I am recently trying to build a small website on Node.js as well as node-sqlite3 due to limited memory resource. I built a similar small-scale website in the past with Python and found that node-sqlite3 seems to be quite sluggish compared to Python's sqlite3 module. I did a batch of 1000 SELECT operations on both and noticed node-sqlite3 needed almost twice as much time to finish. Did anyone else notice the same thing? If I would like to continue using Node.js, any suggestion on optimizing the db access?

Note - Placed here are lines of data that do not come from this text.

theorem BringsCommand.mono {ops ops' : List (BitVec 8)} {i : Instr} {s : State} (h : BringsCommand ops i s)
    (sub : ∀ op ∈ ops, op ∈ ops') : BringsCommand ops' i s := by
  rcases h with ⟨w0, enc, mem⟩ | ⟨w, word, first, mem⟩ | ⟨feeds, a, mem⟩
  · exact .inl ⟨w0, enc, sub _ mem⟩
  · exact .inr (.inl ⟨w, word, first, sub _ mem⟩)
  · exact .inr (.inr ⟨feeds, a, sub _ mem⟩)

/-- A register write moves the environment as its trigger does from the state with the value stored: by command words in
RAM, on the Gpu channel only (40_dma_registers.md R162). -/
theorem StoresTo.environment {ch : Chan} {v : Word} {s f t : State} {i : Instr} (stores : StoresTo ch v s i f)
    (h : exec i s = .next t) : EnvMoved (fun op => BringsCommand [op] i s) s t := by
  have feeds : ch = .gpu → FeedsGp0 i := by
    rintro rfl
    exact .inl ⟨v, stores.imp And.left (Or.imp And.left And.left)⟩
  obtain ⟨runs, ram, stored⟩ : exec i s = trigger ch f ∧ f.ram = s.ram ∧
      EnvMoved (fun op => BringsCommand [op] i s) s f := by
    rcases stores with ⟨rfl, rfl⟩ | ⟨rfl, rfl⟩ | ⟨rfl, rfl⟩ <;> exact ⟨rfl, rfl, .of_eq rfl rfl rfl rfl⟩
  have triggered := EnvMoved.of_next (runs ▸ h) (trigger_environment ch f)
  exact stored.trans (triggered.mono fun op ⟨gpu, holds⟩ => bringsCommand_of_ram (feeds gpu) (ram ▸ holds))

/-- Every instruction changes a part of the environment only if it brings a command of that part. -/
theorem exec_environment {i : Instr} {s t : State} (h : exec i s = .next t) :
    EnvMoved (fun op => BringsCommand [op] i s) s t := by
  by_cases gp0 : isGp0 i = true
  · rw [exec_gp0 gp0] at h
    refine (EnvMoved.of_next h (execCommand_environment i s)).mono fun op command => ?_
    obtain ⟨w0, enc, byte⟩ := command.encode
    exact .inl ⟨w0, enc, List.mem_singleton.2 byte⟩
  cases i
  case gp0Wr w =>
    exact (EnvMoved.of_next h (pushGp0_environment w s)).mono fun op ⟨first, byte⟩ =>
      .inr (.inl ⟨w, rfl, first, List.mem_singleton.2 byte⟩)
  case dmaWrBase ch v => exact StoresTo.environment (.inl ⟨rfl, rfl⟩) h
  case dmaWrBlock ch v => exact StoresTo.environment (.inr (.inl ⟨rfl, rfl⟩)) h
  case dmaWrChctl ch v => exact StoresTo.environment (.inr (.inr ⟨rfl, rfl⟩)) h
  case xferBlockFromram ch ctl =>
    refine (EnvMoved.of_next h (blockFromRam_environment ..)).mono fun op ⟨gpu, holds⟩ => ?_
    subst gpu
    exact bringsCommand_of_ram (.inr (.inl ⟨ctl, .inl rfl⟩)) holds
  case xferList ctl =>
    exact (EnvMoved.of_next h (linkedList_environment _ s)).mono fun op holds =>
      bringsCommand_of_ram (.inr (.inl ⟨ctl, .inr rfl⟩)) holds
  case llNext size next =>
    obtain ⟨u, hu, -, moved⟩ := execLlNext_environment size next s
    exact (EnvMoved.of_next h ⟨u, hu, moved⟩).mono fun op holds =>
      bringsCommand_of_ram (.inr (.inr ⟨size, next, .inl rfl⟩)) holds
  case llEnd size next =>
    exact (EnvMoved.of_next h (execLlEnd_environment size next s)).mono fun op holds =>
      bringsCommand_of_ram (.inr (.inr ⟨size, next, .inr rfl⟩)) holds
  case xferBlockToram ch ctl =>
    exact EnvMoved.of_next h ⟨_, rfl, blockToRam_environment ..⟩
  case xferBlockOtc ctl =>
    exact EnvMoved.of_next h ⟨_, rfl, .of_eq (by simp) (by simp) (by simp) (by simp)⟩
  case dmaRdBase | dmaRdBlock | dmaRdChctl | dmaWrControl | dmaWrInterrupt | dmaRdControl | dmaRdInterrupt |
      dmaUnmapped | xferInvalid =>
    cases h
    exact .of_eq rfl rfl rfl rfl
  all_goals exact absurd rfl gp0

/-- Settles O14: the registers by `exec_dmaRegisters`, the environment by `exec_environment`. -/
theorem dmaRegistersChangeOnlyByTheirOwnWrites : Obligations.DmaRegistersChangeOnlyByTheirOwnWrites := by
  intro i s t ch h
  obtain ⟨base, block, control, ctl⟩ := exec_dmaRegisters h ch
  obtain ⟨area, offset, mode⟩ := exec_environment h
  refine ⟨base, block, control, ctl, fun changed => ?_, offset, mode⟩
  rcases area changed with corner | corner
  · exact corner.mono (by simp)
  · exact corner.mono (by simp)

end Sys2Proof.Machine
end

section
/-! PROOFS. `dma_control` gates nothing (10_state.md R28): every operation but its own read and write does on a state
with another `dma_control` what it does on the state, and keeps the other value. -/

namespace Sys2Proof.Machine

/-- The state with another value of `dma_control`. -/
def State.withControl (c : Word) (s : State) : State := { s with dmaControl := c }

/-- The operation does the same whatever `dma_control` holds, and passes it on. -/
def Ungated (f : State → Out) : Prop :=
  ∀ (c : Word) (s : State), f (s.withControl c) = mapNext (f s) (State.withControl c)

/-- The same of a state update. -/
def UngatedUpdate (f : State → State) : Prop :=
  ∀ (c : Word) (s : State), f (s.withControl c) = (f s).withControl c

/-! ## Composition -/

theorem UngatedUpdate.next {f : State → State} (h : UngatedUpdate f) : Ungated fun s => .next (f s) :=
  fun c s => congrArg Host.Outcome.next (h c s)

theorem UngatedUpdate.comp {f g : State → State} (hf : UngatedUpdate f) (hg : UngatedUpdate g) :
    UngatedUpdate fun s => f (g s) :=
  fun c s => (congrArg f (hg c s)).trans (hf c (g s))

theorem thenIfOk_ungated {f g : State → Out} (hf : Ungated f) (hg : Ungated g) : Ungated fun s => thenIfOk (f s) g := by
  intro c s
  dsimp only
  rw [hf c s]
  cases f s with
  | next t =>
    have same : (t.withControl c).result = t.result := rfl
    simp only [mapNext_next, thenIfOk_next, same]
    split
    · rfl
    · exact hg c t
  | fault r => rfl
  | refused r => rfl

theorem mapNext_ungated {f : State → Out} {g : State → State} (hf : Ungated f) (hg : UngatedUpdate g) :
    Ungated fun s => mapNext (f s) g := by
  intro c s
  dsimp only
  rw [hf c s]
  cases f s with
  | next t => exact congrArg Host.Outcome.next (hg c t)
  | fault r => rfl
  | refused r => rfl

/-! ## GP0 commands and words -/

theorem polygonTextured_ungated (op : BitVec 8) (raw semi : Bool) (col : Color) (tex : TexInfo) (v0 v1 v2 : Vert)
    (v3 : Option Vert) : Ungated (polygonTextured op raw semi col tex v0 v1 v2 v3) := by
  intro c s
  unfold polygonTextured
  cases texturedType tex.page.depth <;> rfl

theorem rectTextured_ungated (op : BitVec 8) (raw semi : Bool) (col : Color) (v : Vertex) (t : Uv) (pal : Palette)
    (w h : Nat) : Ungated (rectTextured op raw semi col v t pal w h) := by
  intro c s
  have page : (s.withControl c).texPage = s.texPage := rfl
  unfold rectTextured
  rw [page]
  cases texturedType s.texPage.depth <;> rfl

Update: I've added code I used for testing:
Node.js:
var sqlite3 = require('sqlite3').verbose();
var util=require('util');
var dbfn = './db.sqlite';
var db = new sqlite3.Database(dbfn,sqlite3.OPEN_READONLY, function(err) {
if(err) {
console.log(err);
} else {
var perpage=10,max=500,table='data2012',kw='sa';
for(var offset=1;offset<max;offset+=perpage) {
stmt = util.format('select * from %s where xxx like "%s%" limit %d offset %d',table, kw, perpage, offset);
db.all(stmt);
}
}
});
Python:
import sqlite3
DATABASE = './db.sqlite'
db=None
try:
db = sqlite3.connect(DATABASE)
except:
sys.stderr.write(os.getcwd())
table='data2011'
kw=('sa%',)
perpage=10
max=500
for offset in xrange(1,max,perpage):
stmt = 'select * from %s where xxx like ? limit %d offset %d'%(table, perpage, offset)
rs = db.execute(stmt, kw)
rs.fetchall()
db.close()
Well, the python library and the node.js library do not work at all in the same way.

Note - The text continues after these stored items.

-- ==== Sys2Proof/Machine/Ops.lean ====
section
/-! DEFINITION. The named operations of the machine: the buffer space, the table, raising an error (the whole of
exception entry on this hardware), completing a command, the rejection loop, the host's register writes and
the reset event. -/

namespace Sys2Proof.Machine

/-- The three outcomes of a step of this machine. -/
abbrev Result := Host.Outcome State Fault Refusal

/-! The buffer space (spec 20_memory.md R31, R37). A position that is not listed does not exist. -/

/-- The byte at a position, or `none` where the buffer has no such position (R37). -/
def Memory.read : Memory → Nat → Option Byte
  | [], _ => none
  | (b, v) :: m, a => if b = a then some v else Memory.read m a

/-- `MemWrite(a, 1, v)` (R12, R38). -/
def Memory.write : Memory → Nat → Byte → Memory
  | [], a, v => [(a, v)]
  | (b, w) :: m, a, v =>
    if a < b then (a, v) :: (b, w) :: m
    else if a = b then (a, v) :: m
    else (b, w) :: Memory.write m a v

/-- The canonical form: addresses strictly rising. No listed entry can equal what an unlisted position
reads as, because an unlisted position reads as no byte. -/
abbrev Memory.wf (m : Memory) : Prop := m.Pairwise (fun x y => x.1 < y.1)

/-! The table (R16, R32). Every index is a `Cursor`, so no access leaves `[0, 55]`. -/

/-- `T[i]`. -/
def readT (t : Table) (i : Cursor) : Word := t[i]

/-- `T[i] <- v`. -/
def writeT (t : Table) (i : Cursor) (v : Word) : Table := t.set i v

/-- `T[i]` of a generator. -/
def Gen.read (g : Gen) (i : Cursor) : Word := readT g.table i

/-! Errors and completion (spec 60_exceptions.md R116, R121, R122). -/

/-- `raise E` (R116): `STATUS.ERR` takes the code, nothing else changes, the command is complete. This is the
whole of exception entry: there is no vector, no saved program counter and no mode (R121). There is no return
either, and nothing to restore: the next command simply runs (R122). -/
def raise (e : ErrCode) (s : State) : Result := .next { s with err := e }

/-- A command that returns no value completes: `ERR` becomes `OK` (R116), `RES` keeps its value (R21). -/
def complete (s : State) : Result := .next { s with err := .ok }

/-- A command that returns a value completes: all 64 bits of `RES` are written, `ERR` becomes `OK` (R21, R51). -/
def completeWith (v : DWord) (s : State) : Result := .next { s with res := v, err := .ok }

/-! The rejection loops (spec 70_reset_and_hazards.md R140). -/

/-- `repeat draw until accept`, at most `fuel` iterations; `none` is R140's "no result". -/
def redraw {α : Type} (draw : Gen → α × Gen) (accept : α → Bool) : Nat → Gen → Option (α × Gen)
  | 0, _ => none
  | fuel + 1, g => if accept (draw g).1 then some (draw g) else redraw draw accept fuel (draw g).2

/-- 2^1840, more than the generator has states (1838 bits), so a loop that rejects this many draws in a row has
come back to a state it was in before and rejects for ever (log entry 5). It is no cap: the spec has none. -/
@[irreducible] def redrawBound : Nat := (2 ^ 230) ^ 8

/-- A command that is one rejection loop: it completes with the first accepted draw, and every rejected
draw stays spent; if no draw is ever accepted the command never completes (R140, U3). -/
def completeLoop {α : Type} (draw : Gen → α × Gen) (accept : α → Bool) (place : α → DWord) (s : State) : Result :=
  match redraw draw accept redrawBound s.gen with
  | some d => completeWith (place d.1) { s with gen := d.2 }
  | none   => .fault .commandNeverCompletes

/-! The host's side (R20, R136) and reset (R29, R131, R132). -/

/-- The host writes `ARG0`. -/
def hostWriteArg0 (w : DWord) (s : State) : Result := .next { s with arg0 := w }

/-- The host writes `ARG1`. -/
def hostWriteArg1 (w : DWord) (s : State) : Result := .next { s with arg1 := w }

/-- The state a reset event leaves: unseeded, uninitialised, `STATUS` zero, everything else that belongs to the
engine unspecified (free values); the buffer is not the engine's and is untouched (R29, R131). -/
def State.afterReset (s : State) : State :=
  { s with
    gen := { seeded := false, seed := (Config.resetValues s.freeCount).seed, init := false,
             table := (Config.resetValues s.freeCount).table,
             indexA := (Config.resetValues s.freeCount).indexA,
             indexB := (Config.resetValues s.freeCount).indexB }
    arg0 := (Config.resetValues s.freeCount).arg0
    arg1 := (Config.resetValues s.freeCount).arg1
    res := (Config.resetValues s.freeCount).res
    err := .ok
    freeCount := s.freeCount + 1 }

/-- The reset event between commands (R131). -/
def resetEvent (s : State) : Result := .next s.afterReset

/-- What the buffer may hold after a `FILL_BYTES len` was abandoned by the `n`-th reset event: any of the
positions below `len`, any bytes (R132, U12; log entry 4). -/
def abandonedBuf (n len : Nat) : Memory :=
  (List.range len).filterMap fun j => (Config.abandonedByte n j).map fun b => (j, b)

/-- The buffer after the command in progress was abandoned: only a `FILL_BYTES` on a seeded engine writes it
(R34, R115). -/
def State.abandonedBuffer (s : State) (code : Byte) : Memory :=
  match decode code s.arg0 s.arg1 with
  | .ok (.fillBytes len) => if s.gen.seeded then abandonedBuf s.freeCount len else s.buf
  | _                    => s.buf

/-- The reset event while the command `code` is in progress: the command is abandoned and the engine takes the
reset state; bytes already written stay written, which ones is unspecified (R132). -/
def resetEventDuring (code : Byte) (s : State) : Result :=
  .next { s.afterReset with buf := s.abandonedBuffer code }

end Sys2Proof.Machine
end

Python will run everything in the same thread, in a sequential way. At most one query is processed at the same time, and the memory footprint is limited to the results of one query.

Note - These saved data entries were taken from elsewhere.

-- ==== Sys2Proof/Machine/Sampling.lean ====
section
/-! DEFINITION. The unit sample, the bounded 32-bit integers and the large-range sample (spec
42_unit_and_bounded.md). -/

namespace Sys2Proof.Machine

/-- The unit sample of a raw value: one multiplication by `UNIT_SCALE`, never a division (R83). -/
def unitOf (r : Word) : F64 := mul64 (f64OfInt r.toInt) UNIT_SCALE

/-- `UnitSample()` (R83): one raw sample. -/
def unitSample (g : Gen) : F64 × Gen := (unitOf (rawSample g).1, (rawSample g).2)

/-- A sample scaled by a bound and truncated (R84, R86). -/
def scale (d : F64) (n : Int) : Int := truncInt (mul64 d (f64OfInt n))

/-- `BoundedDraw(m)` (R96), the arithmetic of `NEXT_MAX` (R84): one raw sample. -/
def boundedDraw (m : Int) (g : Gen) : Int × Gen := (scale (unitSample g).1 m, (unitSample g).2)

/-- The large-range sample of a magnitude and a sign draw: an even sign draw negates the magnitude, then
one exact addition and one division (R88). -/
def largeOf (m p : Word) : F64 :=
  div64 (add64 (f64OfInt (if p.toInt % 2 = 0 then -m.toInt else m.toInt)) (f64OfInt LARGE_BIAS)) (f64OfInt LARGE_DIV)

/-- `LargeSample()` (R88): two raw samples, magnitude first. -/
def largeSample (g : Gen) : F64 × Gen :=
  (largeOf (rawSample g).1 (rawSample (rawSample g).2).1, (rawSample (rawSample g).2).2)

/-- The sample of the two-bound form: one raw sample for a range up to `MAX`, else the large-range path (R85). -/
def rangeSample (range : Int) (g : Gen) : F64 × Gen := if range ≤ MAX then unitSample g else largeSample g

/-- `SAMPLE_UNIT` (R83). -/
def execSampleUnit (s : State) : Result :=
  if s.gen.seeded = false then raise .notSeeded s
  else completeWith (bits64 (unitSample s.gen).1) { s with gen := (unitSample s.gen).2 }

/-- `NEXT_MAX max` (R84). -/
def execNextMax (hi : Int) (s : State) : Result :=
  if s.gen.seeded = false then raise .notSeeded s
  else if hi < 0 then raise .invalidRange s
  else completeWith (resultI32 (boundedDraw hi s.gen).1) { s with gen := (boundedDraw hi s.gen).2 }

/-- `NEXT_RANGE min, max` (R86); the range and the final addition are exact (R85). -/
def execNextRange (lo hi : Int) (s : State) : Result :=
  if s.gen.seeded = false then raise .notSeeded s
  else if lo > hi then raise .invalidRange s
  else completeWith (resultI32 (scale (rangeSample (hi - lo) s.gen).1 (hi - lo) + lo))
    { s with gen := (rangeSample (hi - lo) s.gen).2 }

end Sys2Proof.Machine
end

On the other hand, node.js is asynchronous and to get a non blocking behavior, the sqlite engine is distributed on a pool of threads. It does not run in the same thread as the event loop. Queries will therefore involve some context switches, and an overhead due to the cost of the OS scheduler. Futhermore, because they can be executed concurrently, you also need to consider the cost of concurrency (mutexes, semaphores, etc ...). Finally, the memory footprint is higher (more pending queries and query results in memory at a given point in time), which puts more pressure on the garbage collector.
With this specific benchmark, supposing the queries are only fast lookups, node.js is therefore slower than Python because the cost of the threading activity is higher than the benefit of running some queries in parallel.